The following data has a line with "have e1 : ∀" and a line with "induction n with". Write out exactly those lines and all the lines between them.

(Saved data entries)
- - - - -

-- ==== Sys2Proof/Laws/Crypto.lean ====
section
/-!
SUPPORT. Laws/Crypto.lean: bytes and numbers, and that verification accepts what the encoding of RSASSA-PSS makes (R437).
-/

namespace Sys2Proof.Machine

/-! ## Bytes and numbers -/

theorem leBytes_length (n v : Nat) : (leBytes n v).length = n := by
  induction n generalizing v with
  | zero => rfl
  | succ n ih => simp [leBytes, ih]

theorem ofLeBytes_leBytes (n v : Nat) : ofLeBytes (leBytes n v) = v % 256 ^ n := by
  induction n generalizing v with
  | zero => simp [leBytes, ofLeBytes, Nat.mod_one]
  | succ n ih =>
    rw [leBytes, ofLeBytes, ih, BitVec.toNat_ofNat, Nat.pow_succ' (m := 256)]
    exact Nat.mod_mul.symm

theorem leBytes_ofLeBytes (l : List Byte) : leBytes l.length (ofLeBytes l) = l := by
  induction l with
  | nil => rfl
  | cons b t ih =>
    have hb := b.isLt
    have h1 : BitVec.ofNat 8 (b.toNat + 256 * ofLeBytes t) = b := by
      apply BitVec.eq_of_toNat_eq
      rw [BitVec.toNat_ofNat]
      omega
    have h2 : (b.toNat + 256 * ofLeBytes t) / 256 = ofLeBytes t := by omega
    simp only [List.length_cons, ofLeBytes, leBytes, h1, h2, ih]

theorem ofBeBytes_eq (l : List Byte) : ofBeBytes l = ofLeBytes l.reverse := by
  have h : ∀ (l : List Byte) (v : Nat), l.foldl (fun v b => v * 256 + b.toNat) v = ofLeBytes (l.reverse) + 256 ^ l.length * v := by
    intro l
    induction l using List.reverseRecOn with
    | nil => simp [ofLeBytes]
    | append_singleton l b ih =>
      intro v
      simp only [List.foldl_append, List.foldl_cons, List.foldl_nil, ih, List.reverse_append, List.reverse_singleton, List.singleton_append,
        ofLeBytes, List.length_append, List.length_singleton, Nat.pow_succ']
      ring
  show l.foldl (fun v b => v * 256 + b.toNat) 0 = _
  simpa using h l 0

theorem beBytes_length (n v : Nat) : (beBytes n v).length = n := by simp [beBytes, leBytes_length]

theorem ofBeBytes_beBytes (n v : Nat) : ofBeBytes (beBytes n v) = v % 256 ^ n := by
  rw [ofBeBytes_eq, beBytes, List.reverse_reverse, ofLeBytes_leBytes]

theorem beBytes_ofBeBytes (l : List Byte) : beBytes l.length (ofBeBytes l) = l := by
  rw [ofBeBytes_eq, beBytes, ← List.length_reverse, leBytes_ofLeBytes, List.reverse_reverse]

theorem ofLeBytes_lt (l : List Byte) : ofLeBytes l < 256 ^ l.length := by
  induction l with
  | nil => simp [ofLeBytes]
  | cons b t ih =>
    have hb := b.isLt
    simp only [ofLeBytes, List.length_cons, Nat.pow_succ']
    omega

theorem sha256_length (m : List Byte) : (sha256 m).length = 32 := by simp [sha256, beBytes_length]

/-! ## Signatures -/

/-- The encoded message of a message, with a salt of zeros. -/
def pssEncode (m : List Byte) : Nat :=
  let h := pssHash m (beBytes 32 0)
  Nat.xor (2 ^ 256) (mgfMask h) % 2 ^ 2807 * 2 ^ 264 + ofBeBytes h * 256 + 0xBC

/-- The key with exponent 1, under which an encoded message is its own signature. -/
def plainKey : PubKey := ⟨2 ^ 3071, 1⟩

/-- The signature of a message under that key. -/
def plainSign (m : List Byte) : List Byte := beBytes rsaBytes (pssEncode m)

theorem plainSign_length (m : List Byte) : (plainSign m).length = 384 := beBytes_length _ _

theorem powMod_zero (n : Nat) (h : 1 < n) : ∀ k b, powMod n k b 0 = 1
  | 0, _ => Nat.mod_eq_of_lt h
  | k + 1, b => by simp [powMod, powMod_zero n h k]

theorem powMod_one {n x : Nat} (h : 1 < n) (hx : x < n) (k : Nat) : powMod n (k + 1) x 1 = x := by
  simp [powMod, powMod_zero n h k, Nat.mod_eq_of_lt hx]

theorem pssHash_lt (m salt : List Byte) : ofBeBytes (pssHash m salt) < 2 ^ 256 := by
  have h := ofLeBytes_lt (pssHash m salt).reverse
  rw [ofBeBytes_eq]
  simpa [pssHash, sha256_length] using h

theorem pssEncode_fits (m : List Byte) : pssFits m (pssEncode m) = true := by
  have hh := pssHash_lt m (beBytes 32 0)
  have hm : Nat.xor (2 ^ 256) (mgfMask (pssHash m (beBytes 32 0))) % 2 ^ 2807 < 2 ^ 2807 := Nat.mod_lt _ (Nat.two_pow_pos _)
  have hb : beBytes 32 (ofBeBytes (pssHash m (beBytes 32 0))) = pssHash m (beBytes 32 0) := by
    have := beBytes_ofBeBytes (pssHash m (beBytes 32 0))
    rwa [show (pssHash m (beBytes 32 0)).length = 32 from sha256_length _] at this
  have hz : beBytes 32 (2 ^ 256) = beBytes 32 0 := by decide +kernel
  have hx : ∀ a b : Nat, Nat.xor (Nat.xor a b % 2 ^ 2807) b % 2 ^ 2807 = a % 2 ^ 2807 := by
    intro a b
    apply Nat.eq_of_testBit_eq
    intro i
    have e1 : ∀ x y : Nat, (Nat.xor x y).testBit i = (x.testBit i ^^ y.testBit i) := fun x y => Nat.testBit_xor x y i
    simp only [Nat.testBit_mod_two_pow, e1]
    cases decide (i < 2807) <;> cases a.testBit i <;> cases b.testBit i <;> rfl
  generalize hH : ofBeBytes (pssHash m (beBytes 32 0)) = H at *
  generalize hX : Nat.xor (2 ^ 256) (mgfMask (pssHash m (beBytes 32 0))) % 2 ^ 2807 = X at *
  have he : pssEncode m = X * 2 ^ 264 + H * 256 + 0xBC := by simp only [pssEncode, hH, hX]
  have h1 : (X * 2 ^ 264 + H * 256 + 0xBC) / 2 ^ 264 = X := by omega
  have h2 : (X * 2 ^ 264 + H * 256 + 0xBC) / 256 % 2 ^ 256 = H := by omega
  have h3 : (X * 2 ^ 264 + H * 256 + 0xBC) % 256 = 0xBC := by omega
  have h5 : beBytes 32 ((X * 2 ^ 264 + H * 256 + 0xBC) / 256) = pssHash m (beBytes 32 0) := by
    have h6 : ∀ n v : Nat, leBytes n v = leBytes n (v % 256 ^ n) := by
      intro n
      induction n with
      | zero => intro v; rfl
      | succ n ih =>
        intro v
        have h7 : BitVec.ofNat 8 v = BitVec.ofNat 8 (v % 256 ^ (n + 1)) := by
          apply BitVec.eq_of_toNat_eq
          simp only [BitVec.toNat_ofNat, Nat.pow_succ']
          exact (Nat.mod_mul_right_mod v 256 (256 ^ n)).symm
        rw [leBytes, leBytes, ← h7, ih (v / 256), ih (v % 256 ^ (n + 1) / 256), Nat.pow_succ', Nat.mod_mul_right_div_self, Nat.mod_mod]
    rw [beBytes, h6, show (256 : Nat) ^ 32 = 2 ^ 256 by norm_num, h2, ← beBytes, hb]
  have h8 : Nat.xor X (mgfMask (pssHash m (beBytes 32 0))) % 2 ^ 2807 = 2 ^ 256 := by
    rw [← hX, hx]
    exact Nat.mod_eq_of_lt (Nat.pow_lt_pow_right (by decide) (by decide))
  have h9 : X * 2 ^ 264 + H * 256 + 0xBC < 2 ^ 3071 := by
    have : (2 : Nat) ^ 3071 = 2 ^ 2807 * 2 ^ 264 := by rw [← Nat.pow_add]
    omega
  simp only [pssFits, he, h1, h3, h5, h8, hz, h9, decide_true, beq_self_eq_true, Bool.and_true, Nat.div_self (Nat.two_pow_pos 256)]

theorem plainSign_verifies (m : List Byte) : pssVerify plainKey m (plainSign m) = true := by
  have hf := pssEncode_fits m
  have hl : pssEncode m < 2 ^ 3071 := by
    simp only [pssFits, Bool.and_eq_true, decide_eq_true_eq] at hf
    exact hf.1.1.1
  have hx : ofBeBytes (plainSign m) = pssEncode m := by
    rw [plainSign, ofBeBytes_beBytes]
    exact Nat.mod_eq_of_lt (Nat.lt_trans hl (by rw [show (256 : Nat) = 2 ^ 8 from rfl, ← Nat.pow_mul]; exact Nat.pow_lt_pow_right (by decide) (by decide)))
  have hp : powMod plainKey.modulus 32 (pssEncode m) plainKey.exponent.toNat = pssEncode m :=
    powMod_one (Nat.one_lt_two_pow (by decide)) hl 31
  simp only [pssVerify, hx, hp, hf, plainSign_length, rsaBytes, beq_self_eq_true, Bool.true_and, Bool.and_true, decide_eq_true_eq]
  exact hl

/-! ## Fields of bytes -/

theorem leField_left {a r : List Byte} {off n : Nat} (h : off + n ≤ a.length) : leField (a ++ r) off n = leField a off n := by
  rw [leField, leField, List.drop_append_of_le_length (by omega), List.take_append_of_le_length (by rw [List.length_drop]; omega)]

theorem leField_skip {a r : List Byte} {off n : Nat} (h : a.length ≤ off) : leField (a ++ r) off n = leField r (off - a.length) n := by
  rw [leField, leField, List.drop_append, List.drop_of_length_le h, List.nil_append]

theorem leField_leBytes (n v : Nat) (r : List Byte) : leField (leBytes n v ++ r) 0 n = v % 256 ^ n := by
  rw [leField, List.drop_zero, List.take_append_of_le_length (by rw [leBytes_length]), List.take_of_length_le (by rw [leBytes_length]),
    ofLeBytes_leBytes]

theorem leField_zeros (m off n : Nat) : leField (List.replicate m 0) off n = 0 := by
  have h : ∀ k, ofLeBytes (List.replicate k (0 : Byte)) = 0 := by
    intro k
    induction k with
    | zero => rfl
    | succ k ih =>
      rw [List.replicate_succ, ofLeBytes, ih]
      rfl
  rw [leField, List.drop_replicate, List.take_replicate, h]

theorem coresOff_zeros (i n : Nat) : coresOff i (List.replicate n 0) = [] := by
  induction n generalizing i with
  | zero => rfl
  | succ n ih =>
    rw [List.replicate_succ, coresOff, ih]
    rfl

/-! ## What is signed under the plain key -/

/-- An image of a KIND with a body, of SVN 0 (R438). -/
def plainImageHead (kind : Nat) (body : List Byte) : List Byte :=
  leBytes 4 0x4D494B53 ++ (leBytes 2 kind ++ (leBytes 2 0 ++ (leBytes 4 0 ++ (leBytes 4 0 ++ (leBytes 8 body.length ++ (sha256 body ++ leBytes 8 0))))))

- - - - -

Response below.
    have e1 : ∀ x y : Nat, (Nat.xor x y).testBit i = (x.testBit i ^^ y.testBit i) := fun x y => Nat.testBit_xor x y i
    simp only [Nat.testBit_mod_two_pow, e1]
    cases decide (i < 2807) <;> cases a.testBit i <;> cases b.testBit i <;> rfl
  generalize hH : ofBeBytes (pssHash m (beBytes 32 0)) = H at *
  generalize hX : Nat.xor (2 ^ 256) (mgfMask (pssHash m (beBytes 32 0))) % 2 ^ 2807 = X at *
  have he : pssEncode m = X * 2 ^ 264 + H * 256 + 0xBC := by simp only [pssEncode, hH, hX]
  have h1 : (X * 2 ^ 264 + H * 256 + 0xBC) / 2 ^ 264 = X := by omega
  have h2 : (X * 2 ^ 264 + H * 256 + 0xBC) / 256 % 2 ^ 256 = H := by omega
  have h3 : (X * 2 ^ 264 + H * 256 + 0xBC) % 256 = 0xBC := by omega
  have h5 : beBytes 32 ((X * 2 ^ 264 + H * 256 + 0xBC) / 256) = pssHash m (beBytes 32 0) := by
    have h6 : ∀ n v : Nat, leBytes n v = leBytes n (v % 256 ^ n) := by
      intro n
      induction n with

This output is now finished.